== Your assignment ==
Down to the final line, reproduce the entries that follow exactly.
-.-.-
/-! ### What a stop does (R287, R291, R300, R340, R343-R345, R387, R444) -/

/-- Freeze the mover of a cluster for a descriptor's access: the cause record names the descriptor. -/
def State.freezeMover (s : State) (c : ClusterId) (st : StreamId) (idx : Option W32) (cause : Nat) : State :=
  if s.frozen .mover c.val then s
  else
    ((s.holdMaster .mover c.val (s.clusterJob c) cause).postCause st idx stTalonFrozen
      (talonDetail .mover c.val)).failJob (s.stream st).job

/-- The log entry of a seal mismatch (R340, R352). -/
def State.sealEntry (s : State) (c : ClusterId) (va pa : Nat) (expected observed : W32) : LogEntry :=
  bodyPut { s.logEntry 1 0 c.val 1 with
    cause := BitVec.ofNat 8 exSealFail
    paddr := BitVec.ofNat 64 pa
    expected := expected
    observed := observed
    aspace := BitVec.ofNat 16 (s.aspOf c).val } 48 8 va

/-- The log entry of an uncorrectable error that a mover consumed (R345, R353). -/
def State.eccEntry (s : State) (c : ClusterId) : Target → LogEntry
  | .store off => bodyPut (bodyPut { s.logEntry 4 0 c.val 1 with cause := BitVec.ofNat 8 exEccUncorr } 48 1 7) 56 8
      (off / 8 * 8)
  | .device pa => bodyPut (bodyPut { s.logEntry 4 0 c.val 1 with
      cause := BitVec.ofNat 8 exEccUncorr
      paddr := BitVec.ofNat 64 (pa / 64 * 64) } 48 1 (if (s.l2Find none (pa / 64)).isSome then 0x0D else 0x0F)) 56 8 (pa / 64 * 64)
  | _ => s.logEntry 4 0 c.val 1

/-- A failure of a mover access other than a translation fault fails the job of the descriptor or request it served. A
VIOLATION by a peer comes as `violation` too. -/
def State.moverFails (s : State) (c : ClusterId) (st : StreamId) (idx : Option W32) : MGot → State
  | .violation => s.freezeMover c st idx fcRights
  | .host _ => s.freezeMover c st idx fcHostError
  | .sealFail va pa expected observed =>
    ((s.postCause st idx stSealFail (va % 2 ^ 32)).suspectLog c (s.sealEntry c va pa expected observed)).failJob
      (s.stream st).job
  | .ecc t => ((s.suspectLog c (s.eccEntry c t)).logSource (some (s.stream st).job) t).failJob (s.stream st).job
  | .fenced k u => (s.postCause st idx stFenced (k + 256 * u)).failJob (s.stream st).job
  | .remote _ _ _ => (s.postCause st idx stFenced ukFabric).failJob (s.stream st).job
  | .eccOwn => (s.suspect c).failJob (s.stream st).job
  | .xlate => s.failJob (s.stream st).job
  | .bytes _ => s

/-- The log entry of a seal mismatch that no cluster's mover found (R340, R351): SOURCE is the Steward's, the job is known. DESIGN CHOICE
(log entry 115). -/
def State.jobSealEntry (s : State) (j : JobId) (va pa : Nat) (expected observed : W32) : LogEntry :=
  bodyPut { s.logEntry 1 6 0 1 with
    cause := BitVec.ofNat 8 exSealFail
    job := BitVec.ofNat 8 j.val
    attempt := s.attemptOf j
    paddr := BitVec.ofNat 64 pa
    expected := expected
    observed := observed
    aspace := BitVec.ofNat 16 (((s.job j).map (·.aspace.val)).getD 0) } 48 8 va

/-- The cluster whose mover stands for the device's own accesses for a job: the one of its lowest job cluster index, else cluster 0.
DESIGN CHOICE (log entry 40). -/
def State.jobMover (s : State) (j : JobId) : ClusterId :=
  match (List.range 48).filterMap (fun i => s.jciCluster j (BitVec.ofNat 6 i)) with
  | c :: _ => c
  | [] => 0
-.-.-
== Response below ==
/-! ### What a stop does (R287, R291, R300, R340, R343-R345, R387, R444) -/

/-- Freeze the mover of a cluster for a descriptor's access: the cause record names the descriptor. -/
def State.freezeMover (s : State) (c : ClusterId) (st : StreamId) (idx : Option W32) (cause : Nat) : State :=
  if s.frozen .mover c.val then s
  else
    ((s.holdMaster .mover c.val (s.clusterJob c) cause).postCause st idx stTalonFrozen
      (talonDetail .mover c.val)).failJob (s.stream st).job

/-- The log entry of a seal mismatch (R340, R352). -/
def State.sealEntry (s : State) (c : ClusterId) (va pa : Nat) (expected observed : W32) : LogEntry :=
  bodyPut { s.logEntry 1 0 c.val 1 with
    cause := BitVec.ofNat 8 exSealFail
    paddr := BitVec.ofNat 64 pa
    expected := expected
    observed := observed
    aspace := BitVec.ofNat 16 (s.aspOf c).val } 48 8 va

/-- The log entry of an uncorrectable error that a mover consumed (R345, R353). -/
def State.eccEntry (s : State) (c : ClusterId) : Target → LogEntry
  | .store off => bodyPut (bodyPut { s.logEntry 4 0 c.val 1 with cause := BitVec.ofNat 8 exEccUncorr } 48 1 7) 56 8
      (off / 8 * 8)
  | .device pa => bodyPut (bodyPut { s.logEntry 4 0 c.val 1 with
      cause := BitVec.ofNat 8 exEccUncorr
      paddr := BitVec.ofNat 64 (pa / 64 * 64) } 48 1 (if (s.l2Find none (pa / 64)).isSome then 0x0D else 0x0F)) 56 8 (pa / 64 * 64)
  | _ => s.logEntry 4 0 c.val 1

/-- A failure of a mover access other than a translation fault fails the job of the descriptor or request it served. A
VIOLATION by a peer comes as `violation` too. -/
def State.moverFails (s : State) (c : ClusterId) (st : StreamId) (idx : Option W32) : MGot → State
  | .violation => s.freezeMover c st idx fcRights
  | .host _ => s.freezeMover c st idx fcHostError
  | .sealFail va pa expected observed =>
    ((s.postCause st idx stSealFail (va % 2 ^ 32)).suspectLog c (s.sealEntry c va pa expected observed)).failJob
      (s.stream st).job
  | .ecc t => ((s.suspectLog c (s.eccEntry c t)).logSource (some (s.stream st).job) t).failJob (s.stream st).job
  | .fenced k u => (s.postCause st idx stFenced (k + 256 * u)).failJob (s.stream st).job
  | .remote _ _ _ => (s.postCause st idx stFenced ukFabric).failJob (s.stream st).job
  | .eccOwn => (s.suspect c).failJob (s.stream st).job
  | .xlate => s.failJob (s.stream st).job
  | .bytes _ => s

/-- The log entry of a seal mismatch that no cluster's mover found (R340, R351): SOURCE is the Steward's, the job is known. DESIGN CHOICE
(log entry 115). -/
def State.jobSealEntry (s : State) (j : JobId) (va pa : Nat) (expected observed : W32) : LogEntry :=
  bodyPut { s.logEntry 1 6 0 1 with
    cause := BitVec.ofNat 8 exSealFail
    job := BitVec.ofNat 8 j.val
    attempt := s.attemptOf j
    paddr := BitVec.ofNat 64 pa
    expected := expected
    observed := observed
    aspace := BitVec.ofNat 16 (((s.job j).map (·.aspace.val)).getD 0) } 48 8 va

/-- The cluster whose mover stands for the device's own accesses for a job: the one of its lowest job cluster index, else cluster 0.
DESIGN CHOICE (log entry 40). -/
def State.jobMover (s : State) (j : JobId) : ClusterId :=
  match (List.range 48).filterMap (fun i => s.jciCluster j (BitVec.ofNat 6 i)) with
  | c :: _ => c
  | [] => 0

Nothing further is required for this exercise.